5 Replies Latest reply on Nov 18, 2015 10:15 AM by asaf zinger

    Lucene over Infinispan index corruption

    asaf zinger Newbie

      We are using lucene over inifispan with 2 active nodes, infinispan is persistent to files.

      Sometimes restarting one of the nodes causes to a lucene index corruption. we see this exception in the logs when trying to read from the index:

       

      1. java.io.FileNotFoundException: Error loading metadata for index file: _78.si|M|skywareAccountsIndex

              at org.infinispan.lucene.impl.DirectoryImplementor.openInput(DirectoryImplementor.java:134)

              at org.infinispan.lucene.impl.DirectoryLuceneV4.openInput(DirectoryLuceneV4.java:101)

              at org.apache.lucene.store.Directory.openChecksumInput(Directory.java:113)

              at org.apache.lucene.codecs.lucene46.Lucene46SegmentInfoReader.read(Lucene46SegmentInfoReader.java:49)

              at org.apache.lucene.index.SegmentInfos.read(SegmentInfos.java:361)

              at org.apache.lucene.index.StandardDirectoryReader$1.doBody(StandardDirectoryReader.java:57)

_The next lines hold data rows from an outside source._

/-- Whenever both memories are in their canonical form, they are so after any MEM_ACCESS, any atomic, any write through BAR2, any COPY or ATOMIC command, the record of any completion, and the scrub, retrain
and self-refresh commands. The canonical form is the model's own representation of memory (an address is listed once, in rising order, and never with what an
unlisted address reads as).
Model's choices (numbers of the assumption log): the canonical form is the model's own, and unwritten bytes read 0 (1). -/
def Obligations.StoringKeepsMemoryCanonical : Prop :=
  ∀ (s t : State) (c : Instr), s.memOk → exec c s = .next t →
    (∀ (w h : Bool) (way : HostWay) (stream : Option Nat) (a b n m o : Nat) (data : List (BitVec 8)),
      c ∈ [Instr.memAccess w a n data o, .bar2Write a data stream, .bar2Read a n stream, .copy way, .atomic, .ringCompletionWrite n h, .atomicAdd a n m, .atomicSmin a n m,
        .atomicSmax a n m, .atomicUmin a n m, .atomicUmax a n m, .atomicSwap a n m, .atomicCas a n m b, .atomicFadd a m, .addExact a n m, .hbmScrub a n,
        .hbmRetrainStart a n, .hbmRetrainDone a w, .selfRefreshEntry a] → t.memOk)

/-! ### Blocks: the issue stage -/

/-- For a block that may take a beat with its next word due: after what is due has landed, if no late fault and no residue failure strikes, and the word fetched has no word fault, is not held and has no state fault,
then the word issues: the block's beats and its step count go up by one, LAST_OFF and the step of the word are recorded, the run goes on at the word's successor, and what the word put in flight stands behind what was in flight
before, none of it due before this beat. No V, T or A register, no S register, no loop counter and no byte of the block store is changed by issuing. (No collective runs in the module.) -/
def Obligations.WordIssuesInOneBeat : Prop :=
  ∀ (s : State) (p : Nat) (op residue : Option Nat) (run : Run) (w : LongWord),
    (s.block p).run = some run → s.canBeat p = true → run.phase = .issue → s.NoColl → (s.block p).lateFault (s.block p).beats = none →
    let b := (s.block p).land (s.block p).beats
    let u := s.setBlock p b
    b.residueHit residue = none → fetchWord b.store b.lwBase b.lwBytes (2 * run.pc) = some w → wordFault (u.wordEnv p) run.pc w = none →
    (∀ r, w.slot 6 = some r → u.holdTest p r = .pass) → stateFault u p b.beats run.req.chk (decide (b.hold ≠ .none)) w = none →
    ∃ t x r' more, exec (.longWordIssue p .clean op residue) s = .next t ∧ t.block p = x ∧
      x.beats = b.beats + 1 ∧ x.step = (b.step + 1) % 2 ^ 64 ∧ x.hold = .none ∧ x.lastOff = run.pc ∧ x.lastStep = b.step ∧
      x.run = some r' ∧ r'.req = run.req ∧ r'.pc = nextPc b run.pc w ∧ r'.last = w.isEnd ∧
      x.pend = b.pend ++ more ∧ (∀ m ∈ more, b.beats ≤ m.due) ∧
      (∀ c, (x.cell c).v = (b.cell c).v ∧ (x.cell c).t = (b.cell c).t ∧ (x.cell c).a = (b.cell c).a) ∧
      x.s = b.s ∧ x.lc = b.lc ∧ x.store = b.store

/-- For a word of one slot that issues as above at beat n, the operations it puts in flight, one for each cell of its mask: a load of a V register (not decoded) brings the LEN bytes at A[AREG] + 64 × OFF at n + 12; a store of a V register
writes its first LEN bytes there at n + 8; an FP32, INT32 or BF16 vector operation other than the reduction operations writes VD at its own latency; SETA writes an A register at n + 1; a local SIG reaches its counter at n + 3 behind the stores issued
so far; ZERO sets the totals of its columns to exact 0 at once and MMA adds its products into its totals, its array taken for the beats its formats need. A word of no slot puts nothing in flight.
Model's choices (numbers of the assumption log): A + 64 × OFF is taken modulo 2^64 (21), FP32 beside a 16-bit format occupies an array 3
beats (11). -/
def Obligations.SlotsActAtTheirIssueBeat : Prop :=
  ∀ (s : State) (p : Nat) (op residue : Option Nat) (run : Run) (w : LongWord),
    (s.block p).run = some run → s.canBeat p = true → run.phase = .issue → s.NoColl → (s.block p).lateFault (s.block p).beats = none →
    let b := (s.block p).land (s.block p).beats
    let u := s.setBlock p b
    let n := b.beats
    b.residueHit residue = none → fetchWord b.store b.lwBase b.lwBytes (2 * run.pc) = some w → wordFault (u.wordEnv p) run.pc w = none →
    (∀ r, w.slot 6 = some r → u.holdTest p r = .pass) → stateFault u p n run.req.chk (decide (b.hold ≠ .none)) w = none →
    ∃ t x, exec (.longWordIssue p .clean op residue) s = .next t ∧ t.block p = x ∧
      (w.slots = [] → x.pend = b.pend ∧ x.cells = b.cells) ∧
      (∀ i r, w.slots = [(i, r)] → 2 ≤ i → i ≤ 3 → lKind r = 0 → lDec r = false → x.pend = b.pend ++ (onesOf 4 (slotMask i r)).map (fun c =>
        { due := n + 12, kind := .vreg c (lReg r) 0 (8 * lenBytes (lLen r))
            (leNat (b.store.read (slotAddr (b.cell c) r) (lenBytes (lLen r)))) true false })) ∧
      (∀ r, w.slots = [(4, r)] → lKind r = 0 → x.pend = b.pend ++ (onesOf 4 (slotMask 4 r)).map (fun c =>
        { due := n + 8, kind := .store (slotAddr (b.cell c) r) (lOff r) (((b.cell c).vreg (lReg r)).take (lenBytes (lLen r))) (lenBytes (lLen r)) })) ∧
      (∀ r, w.slots = [(5, r)] → vOp r ≤ 0x11 → x.pend = b.pend ++ (onesOf 4 (slotMask 5 r)).map (fun c =>
        let v := vecResult (vOp r) (vType r) (vAux r) (vB r) ((b.cell c).vreg (vA r)) ((b.cell c).vreg (vB r)) ((b.cell c).vreg (vD r))
        { due := n + 4, kind := .vreg c (vD r) 0 (8 * v.length) (leNat v) true false })) ∧
      (∀ r, w.slots = [(7, r)] → cOp r = 4 → x.pend = b.pend ++ (onesOf 4 (slotMask 7 r)).map (fun c =>
        { due := n + 1, kind := .areg c (cAreg r) (BitVec.ofInt 64 (cImmA r)) })) ∧
      (∀ r, w.slots = [(6, r)] → sOp r = 0 → x.pend = b.pend ++ [{ due := n + 3, kind := .sig (sCnt r) (sN r) b.storesBy b.dma.started }]) ∧
      (∀ i r, w.slots = [(i, r)] → i ≤ 1 → mOp r = 4 → x.pend = b.pend ∧ ∀ c k, c < 4 →
        (x.cell c).total k = if c ∈ onesOf 4 (slotMask i r) ∧ 64 * dCol r ≤ k ∧ k < 64 * (dCol r + zCount r) then {} else (b.cell c).total k) ∧
      (∀ i r, w.slots = [(i, r)] → i ≤ 1 → mOp r = 1 → ∀ c ∈ onesOf 4 (slotMask i r), let k := b.cell c
        (x.cell c).arrayFree = n + occupancy k.wfmt k.afmt ∧
        ∀ row < 64, (x.cell c).total (64 * mCol r + row) = (if mAcc r then k.total (64 * mCol r + row) else {}).addRow k.wfmt k.afmt
          (tileRow k.wfmt (tileK k.wfmt k.afmt) (k.tileBytes (mT r)) (k.sideBytes (mT r)) row)
          (alignGroup k.wfmt k.afmt (columnOf k.afmt (tileK k.wfmt k.afmt) (k.vreg (mV r)))))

              at org.apache.lucene.index.SegmentInfos$FindSegmentsFile.run(SegmentInfos.java:907)

              at org.apache.lucene.index.StandardDirectoryReader.open(StandardDirectoryReader.java:53)        at org.apache.lucene.index.DirectoryReader.open(DirectoryReader.java:67)

       

       

      at

       

      the infinspan configuration is:

      <replicated-cache name="ACCOUNT_LUCENE_METADATA_CACHE" mode="SYNC">

                              <expiration interval="-1" />

                              <locking striping="false" />

                              <persistence passivation="false">

                                      <file-store shared="false" preload="true" fetch-state="true" purge="false"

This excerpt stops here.